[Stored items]
•••••

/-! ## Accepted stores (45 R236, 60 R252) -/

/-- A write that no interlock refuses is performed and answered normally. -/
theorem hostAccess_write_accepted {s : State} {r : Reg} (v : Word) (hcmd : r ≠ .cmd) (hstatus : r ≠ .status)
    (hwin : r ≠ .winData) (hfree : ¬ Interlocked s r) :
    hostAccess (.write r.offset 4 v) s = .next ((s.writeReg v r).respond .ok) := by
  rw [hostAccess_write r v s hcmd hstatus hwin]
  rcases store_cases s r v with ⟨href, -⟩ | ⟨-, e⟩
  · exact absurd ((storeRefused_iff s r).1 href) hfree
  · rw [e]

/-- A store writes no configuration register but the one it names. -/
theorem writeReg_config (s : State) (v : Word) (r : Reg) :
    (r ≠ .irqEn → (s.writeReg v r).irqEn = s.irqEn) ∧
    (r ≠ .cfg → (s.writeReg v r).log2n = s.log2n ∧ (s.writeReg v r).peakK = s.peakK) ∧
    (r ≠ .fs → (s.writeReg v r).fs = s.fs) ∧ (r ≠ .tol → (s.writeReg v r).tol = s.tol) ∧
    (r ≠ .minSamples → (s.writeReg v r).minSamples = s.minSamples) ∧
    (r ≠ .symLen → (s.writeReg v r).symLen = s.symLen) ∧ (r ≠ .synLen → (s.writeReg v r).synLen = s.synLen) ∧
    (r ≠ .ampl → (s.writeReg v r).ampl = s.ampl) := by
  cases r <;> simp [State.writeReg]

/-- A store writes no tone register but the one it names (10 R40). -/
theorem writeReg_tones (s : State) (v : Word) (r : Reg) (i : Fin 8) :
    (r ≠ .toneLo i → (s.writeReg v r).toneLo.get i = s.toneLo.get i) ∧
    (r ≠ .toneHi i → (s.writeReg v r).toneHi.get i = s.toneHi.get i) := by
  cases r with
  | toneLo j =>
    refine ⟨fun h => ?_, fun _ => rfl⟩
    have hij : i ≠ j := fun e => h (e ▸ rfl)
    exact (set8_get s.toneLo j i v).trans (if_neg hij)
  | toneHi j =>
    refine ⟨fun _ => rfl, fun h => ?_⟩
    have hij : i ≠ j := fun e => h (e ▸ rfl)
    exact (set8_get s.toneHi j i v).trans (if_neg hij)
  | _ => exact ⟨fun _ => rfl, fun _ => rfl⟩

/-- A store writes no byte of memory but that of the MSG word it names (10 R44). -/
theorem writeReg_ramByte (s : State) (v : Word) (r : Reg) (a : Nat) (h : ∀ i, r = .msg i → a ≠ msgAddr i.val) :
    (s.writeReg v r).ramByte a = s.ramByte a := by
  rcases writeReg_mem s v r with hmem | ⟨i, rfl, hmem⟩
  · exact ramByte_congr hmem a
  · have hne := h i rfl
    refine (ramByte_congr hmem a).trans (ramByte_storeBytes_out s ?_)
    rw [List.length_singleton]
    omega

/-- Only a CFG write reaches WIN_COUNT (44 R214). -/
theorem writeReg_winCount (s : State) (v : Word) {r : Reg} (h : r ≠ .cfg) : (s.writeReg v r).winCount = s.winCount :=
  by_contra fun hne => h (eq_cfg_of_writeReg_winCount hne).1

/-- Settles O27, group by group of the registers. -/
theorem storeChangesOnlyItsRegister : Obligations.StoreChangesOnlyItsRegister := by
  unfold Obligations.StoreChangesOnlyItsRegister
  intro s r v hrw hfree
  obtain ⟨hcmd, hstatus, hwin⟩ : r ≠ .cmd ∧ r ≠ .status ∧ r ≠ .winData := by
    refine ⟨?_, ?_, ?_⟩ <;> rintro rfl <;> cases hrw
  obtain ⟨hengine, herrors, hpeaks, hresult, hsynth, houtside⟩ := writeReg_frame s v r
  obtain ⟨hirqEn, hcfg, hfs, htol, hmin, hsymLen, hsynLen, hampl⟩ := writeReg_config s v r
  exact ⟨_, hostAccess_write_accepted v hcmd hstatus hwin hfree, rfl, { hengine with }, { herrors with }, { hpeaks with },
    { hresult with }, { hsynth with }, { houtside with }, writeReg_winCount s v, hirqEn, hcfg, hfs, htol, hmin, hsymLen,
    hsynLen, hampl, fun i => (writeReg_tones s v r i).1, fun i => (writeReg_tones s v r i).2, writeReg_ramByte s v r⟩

•••••

▶ **Assigned task**
Lines with "herrors": return each one from the data above.

▶ **Problem solution**
  obtain ⟨hengine, herrors, hpeaks, hresult, hsynth, houtside⟩ := writeReg_frame s v r
  exact ⟨_, hostAccess_write_accepted v hcmd hstatus hwin hfree, rfl, { hengine with }, { herrors with }, { hpeaks with },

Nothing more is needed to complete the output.